## WHAT THIS TASK INVOLVES:
Give the lines below again exactly, starting with the line that holds "2, bSrc b])" and going on through the line that holds "packA m d a.f".

## DATASET EXCERPTS:
@[simp] theorem groupOf_thread_pred (x : Site) (j : Nat) (p : BitVec 3) :
    ((groupOf x).thread j).pred p = (x.gr.thread j).preds.getLsbD p.toNat := by
  rw [Thread.pred, (groupOf_thread_keeps x j).2]

@[simp] theorem vreg_groupOf_thread (x : Site) (j : Nat) (f : Fld) :
    x.gr.vreg ((groupOf x).thread j) f = x.gr.vreg (x.gr.thread j) f := by
  rw [Group.vreg, (groupOf_thread_keeps x j).1, Group.vreg]

@[simp] theorem bRegs_groupOf_thread (x : Site) (j : Nat) (b : SrcB) (n : Nat) :
    x.gr.bRegs ((groupOf x).thread j) b n = x.gr.bRegs (x.gr.thread j) b n := by
  cases b with
  | vec r => simp only [Group.bRegs, Group.vregsAt, (groupOf_thread_keeps x j).1]
  | uni r => rfl

theorem vregsAt_one (g : Group) (t : Thread) (f : Fld) : g.vregsAt t f 1 = [g.vreg t f] := rfl

theorem headD_eq_getD (rs : List Reg) : rs.headD Reg.mk0 = rs.getD 0 Reg.mk0 := by cases rs <;> rfl

/-! Forms that every active lane executes by itself (R112). -/

/-- A per-thread word completes that traps in no active lane. -/
theorem completes_of_perLane {i : Instr} {fm : Form} {pre : Site → Prop} {f : Issue → Group → Nat → Thread → LaneRes}
    {fl : Site → Nat → Thread → Thread} (hexec : ∀ s, exec i s = withForm fm (perLane (fun is _ g l t => f is g l t)) s)
    (hf : ∀ x, pre x → ∀ l ∈ x.act, ∀ u, x.gr.threads[l]? = some u →
      f (issueOf x) (groupOf x) l (issuedThread x.hints u) = .ok (fl x l (issuedThread x.hints u))) :
    Completes i fm pre (fun _ g => g) (fun x l u => (fl x l u).next) := by
  intro x hi hc hp
  rw [hexec]
  refine perLane_executed hi hc (fun _ _ l hl u hu => ?_)
  have hok := hf x hp l hl u hu
  rw [issueOf, groupOf] at hok
  unfold Site.act at hok
  rw [hok]
  exact ⟨rfl, rfl⟩

/-- A word completes whose body writes a run of vector registers in every active lane. -/
theorem completes_of_setRegs {i : Instr} {fm : Form} {pre : Site → Prop} {d : Fld} (v : Issue → Group → Nat → Thread → List Reg)
    {rs : Site → Nat → Thread → List Reg}
    (hexec : ∀ s, exec i s = withForm fm (perLane (fun is _ g l t => .ok (t.setRegs (g.vi d) (v is g l t)))) s)
    (hv : ∀ x, pre x → ∀ l ∈ x.act, ∀ u, v (issueOf x) (groupOf x) l u = rs x l u) :
    Completes i fm pre (fun _ g => g) (fun x l u => (u.setRegs (x.gr.vi d) (rs x l u)).next) :=
  completes_of_perLane hexec (fun x hp l hl u _ => by rw [hv x hp l hl, groupOf_vi])

/-- A word completes whose body writes a predicate in every active lane. -/
theorem completes_of_setPred {i : Instr} {p : BitVec 3} (v : Issue → Group → Thread → Bool) {b : Site → Nat → Thread → Bool}
    (hexec : ∀ s, exec i s = withForm (Form.of []) (perLane (fun is _ g _ t => .ok (t.setPred p (v is g t)))) s)
    (hv : ∀ x l u, v (issueOf x) (groupOf x) u = b x l u) :
    Completes i (Form.of []) (fun _ => True) (fun _ g => g) (fun x l u => (u.setPred p (b x l u)).next) :=
  completes_of_perLane hexec (fun x _ l _ u _ => by rw [hv x l])

/-- A word completes whose body, once per bundle, writes a run of uniform registers from what the active lanes hold. -/
theorem completes_of_setSregs_of_lanes {i : Instr} {fm : Form} {d : Fld} (v : Issue → Group → List Reg) {rs : Site → List Reg}
    (hexec : ∀ s, exec i s = withForm fm (perBundle (fun is _ g => .ok (g.setSregs (g.si d) (v is g)))) s)
    (hv : ∀ x, v (issueOf x) (groupOf x) = rs x) :
    Completes i fm (fun _ => True) (once (fun x g => g.setSregs (x.gr.si d) (rs x))) (fun _ _ u => u.next) := by
  intro x hi hc _
  rw [hexec]
  refine perBundle_executed hi hc (fun _ _ _ => ⟨_, rfl, rfl, ?_⟩)
  have hrs := hv x
  rw [issueOf, groupOf] at hrs
  unfold Site.act at hrs
  rw [hrs, bodyGroup_si]
  rfl

/-! Shapes whose results carry poison (R115). -/

/-- A form of R115 completes with the registers that its sources and results come to. -/
theorem completes_of_vCarry {i : Instr} {fm : Form} {d : Fld} {n : Nat} {srcs res : Issue → Group → Thread → List Reg}
    {rs : Site → Thread → List Reg} (hexec : ∀ s, exec i s = vCarry fm d n srcs res s)
    (hv : ∀ x u, carry (srcs (issueOf x) (groupOf x) u) n (res (issueOf x) (groupOf x) u) = rs x u) :
    Completes i fm (fun _ => True) (fun _ g => g) (fun x _ u => (u.setRegs (x.gr.vi d) (rs x u)).next) :=
  completes_of_setRegs (fun is g _ t => carry (srcs is g t) n (res is g t)) hexec (fun x _ _ _ u => hv x u)

/-- A form of major 0x0F that takes no modifier. -/
theorem completes_of_vImm {i : Instr} {op : Word → Word → Word} {d : Fld} {a : Src} {imm : BitVec 11}
    (hexec : ∀ s, exec i s = vImm Accepts.immOnly (fun _ => op) d a imm s) :
    Completes i (Form.imm [vDst d, vSrc 1 a]) (fun _ => True) (fun _ g => g)
      (fun x _ u => (u.setRegs (x.gr.vi d) (result [x.gr.vreg u a.f]
        (op (x.gr.vreg u a.f).val (BitVec.ofInt 32 (Claims.immC x.hints imm))))).next) :=
  completes_of_vCarry hexec (fun x u => by simp only [groupOf_vreg, issueOf_hints, carry_one, immC_setWidth])

/-- A unary form (R118). -/
theorem completes_of_vUn {i : Instr} {op f : Word → Word} {d : Fld} {a : Src}
    (hexec : ∀ s, exec i s = vUn op d a s) (hop : ∀ x, op x = f x) :
    Completes i (Form.of [vDst d, vSrc 1 a]) (fun _ => True) (fun _ g => g)
      (fun x _ u => (u.setRegs (x.gr.vi d) (result [x.gr.vreg u a.f] (f (x.gr.vreg u a.f).val))).next) :=
  completes_of_vCarry hexec (fun x u => by simp only [groupOf_vreg, carry_one, hop])

/-- A form whose result is a pair (R121), given as a number. -/
theorem completes_of_vWide {i : Instr} {op : Word → Word → DWord} {f : Word → Word → Nat} {d : Fld} {a : Src} {b : SrcB}
    (hexec : ∀ s, exec i s = vWide op d a b s) (hop : ∀ x y, (op x y).toNat = f x y) :
    Completes i (Form.of [vDst d 2, vSrc 1 a, bSrc b]) (fun _ => True) (fun _ g => g)
      (fun x _ u => (u.setRegs (x.gr.vi d) (result2 (x.gr.vreg u a.f :: x.gr.bRegs u b 1)
        (f (x.gr.vreg u a.f).val ((x.gr.bRegs u b 1).getD 0 Reg.mk0).val))).next) :=
  completes_of_vCarry hexec (fun x u => by
    simp only [groupOf_vreg, groupOf_bRegs, carry_two, hop, regWord, headD_eq_getD, List.singleton_append])

/-- A form on pairs (R122), whose operation is given on the numbers that the pairs hold. -/
theorem completes_of_vPair {i : Instr} {op : DWord → DWord → DWord} {f : Nat → Nat → Nat} {d : Fld} {a : Src} {b : SrcB}
    (hexec : ∀ s, exec i s = vPair op d a b s) (hop : ∀ x y, (op x y).toNat = f x.toNat y.toNat) :
    Completes i (Form.of [vDst d 2, vSrc 1 a 2, bSrc b 2]) (fun _ => True) (fun _ g => g)
      (fun x _ u => (u.setRegs (x.gr.vi d) (result2 (x.gr.vregsAt u a.f 2 ++ x.gr.bRegs u b 2)
        (f (pairNat (x.gr.vregsAt u a.f 2)) (pairNat (x.gr.bRegs u b 2))))).next) :=
  completes_of_vCarry hexec (fun x u => by simp only [groupOf_vregsAt, groupOf_bRegs, carry_two, hop, regPair_toNat])

/-- A form on an address and an offset (R123), whose operation is given as an integer from the number that the pair holds. -/
theorem completes_of_vAddr {i : Instr} {op : Addr → Word → Addr} {f : Nat → Word → Int} {d : Fld} {a : Src} {b : SrcB}
    (hexec : ∀ s, exec i s = vAddr op d a b s)
    (hop : ∀ (x : DWord) (y : Word), (op (x.setWidth 56) y).toNat = (f x.toNat y).toNat) :
    Completes i (Form.of [vDst d 2, vSrc 1 a 2, bSrc b]) (fun _ => True) (fun _ g => g)
      (fun x _ u => (u.setRegs (x.gr.vi d) (result2 (x.gr.vregsAt u a.f 2 ++ x.gr.bRegs u b 1)
        (f (pairNat (x.gr.vregsAt u a.f 2)) ((x.gr.bRegs u b 1).getD 0 Reg.mk0).val).toNat)).next) :=
  completes_of_vCarry hexec (fun x u => by
    have hzext (z : Addr) : (z.zeroExtend 64).toNat = z.toNat := BitVec.toNat_setWidth_of_le (by decide)
    simp only [groupOf_vregsAt, groupOf_bRegs, addrRegs, carry_two, hzext, regAddr, hop, regPair_toNat, regWord, headD_eq_getD])

end Sys2Proof.Proofs
end

section
/-!
PROOFS. The model's operations on words as the statements write them: words of format A, addresses, conditions, bit counts,
lane masks and reductions (R48, R65, R116 to R136).
-/

namespace Sys2Proof.Proofs

open Sys2Proof.Machine Sys2Proof.Claims

/-! Words of format A whose operand b may lie in either file (R48). -/

theorem packA_eq_wordA (m : BitVec 6) (fn : BitVec 4) (d : Fld) (a b : Src) (sb : Bool) :
    packA m d a.f b.f fn sb a.chk b.chk = wordA m.toNat fn.toNat d a sb b := by
  have hbit (c : Bool) (n : Nat) : (if c then n else 0) = c.toNat * n := by cases c <;> simp
  rw [wordA, hbit, hbit, hbit, ← toNat_packA, BitVec.ofNat_toNat, BitVec.setWidth_eq]

theorem encAB_eq_wordAB (m : BitVec 6) (fn : BitVec 4) (d : Fld) (a : Src) (b : SrcB) :
    encAB m fn d a b = wordAB m.toNat fn.toNat d a b := by
  cases b with
  | vec r => exact packA_eq_wordA m fn d a r false
  | uni r => exact packA_eq_wordA m fn d a r true

/-! The addresses of R123 as numbers modulo 2^56. -/

/-- An address plus an offset, where the offset is given by an integer modulo 2^56. -/
theorem addr_add_toNat {x : DWord} {o : Addr} {z : Int} (ho : (o.toNat : Int) % 2 ^ 56 = z % 2 ^ 56) :
    (x.setWidth 56 + o).toNat = (((x.toNat : Int) + z) % 2 ^ 56).toNat := by
  rw [BitVec.toNat_add, BitVec.toNat_setWidth]
  omega

theorem signExtend_toNat_emod (y : Word) : ((y.signExtend 56).toNat : Int) % 2 ^ 56 = y.toInt % 2 ^ 56 := by
  rw [BitVec.signExtend, BitVec.toNat_ofInt]
  omega

/-- A shifted offset is the offset times 2^k. -/
theorem shiftLeft_toNat_emod {o : Addr} {z : Int} (k : Nat) (ho : (o.toNat : Int) % 2 ^ 56 = z % 2 ^ 56) :
    ((o <<< k).toNat : Int) % 2 ^ 56 = z * 2 ^ k % 2 ^ 56 := by
  have hmod : ((o <<< k).toNat : Int) = (o.toNat : Int) * 2 ^ k % 2 ^ 56 := by
    rw [BitVec.toNat_shiftLeft, Nat.shiftLeft_eq]
    norm_cast
  rw [hmod, Int.emod_emod]
  exact Int.ModEq.mul_right (2 ^ k) ho

theorem zeroExtend_toNat_emod (y : Word) : ((y.zeroExtend 56).toNat : Int) % 2 ^ 56 = (y.toNat : Int) % 2 ^ 56 := by
  rw [BitVec.zeroExtend, BitVec.toNat_setWidth_of_le (by decide)]

theorem ofInt64_toNat (z : Int) : (BitVec.ofInt 64 z).toNat = (z % 2 ^ 64).toNat := by
  rw [BitVec.toNat_ofInt]
  norm_cast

## RESPONSE TO THIS TASK:
    Completes i (Form.of [vDst d 2, vSrc 1 a 2, bSrc b]) (fun _ => True) (fun _ g => g)
      (fun x _ u => (u.setRegs (x.gr.vi d) (result2 (x.gr.vregsAt u a.f 2 ++ x.gr.bRegs u b 1)
        (f (pairNat (x.gr.vregsAt u a.f 2)) ((x.gr.bRegs u b 1).getD 0 Reg.mk0).val).toNat)).next) :=
  completes_of_vCarry hexec (fun x u => by
    have hzext (z : Addr) : (z.zeroExtend 64).toNat = z.toNat := BitVec.toNat_setWidth_of_le (by decide)
    simp only [groupOf_vregsAt, groupOf_bRegs, addrRegs, carry_two, hzext, regAddr, hop, regPair_toNat, regWord, headD_eq_getD])

end Sys2Proof.Proofs
end

section
/-!
PROOFS. The model's operations on words as the statements write them: words of format A, addresses, conditions, bit counts,
lane masks and reductions (R48, R65, R116 to R136).
-/

namespace Sys2Proof.Proofs

open Sys2Proof.Machine Sys2Proof.Claims

/-! Words of format A whose operand b may lie in either file (R48). -/

theorem packA_eq_wordA (m : BitVec 6) (fn : BitVec 4) (d : Fld) (a b : Src) (sb : Bool) :
    packA m d a.f b.f fn sb a.chk b.chk = wordA m.toNat fn.toNat d a sb b := by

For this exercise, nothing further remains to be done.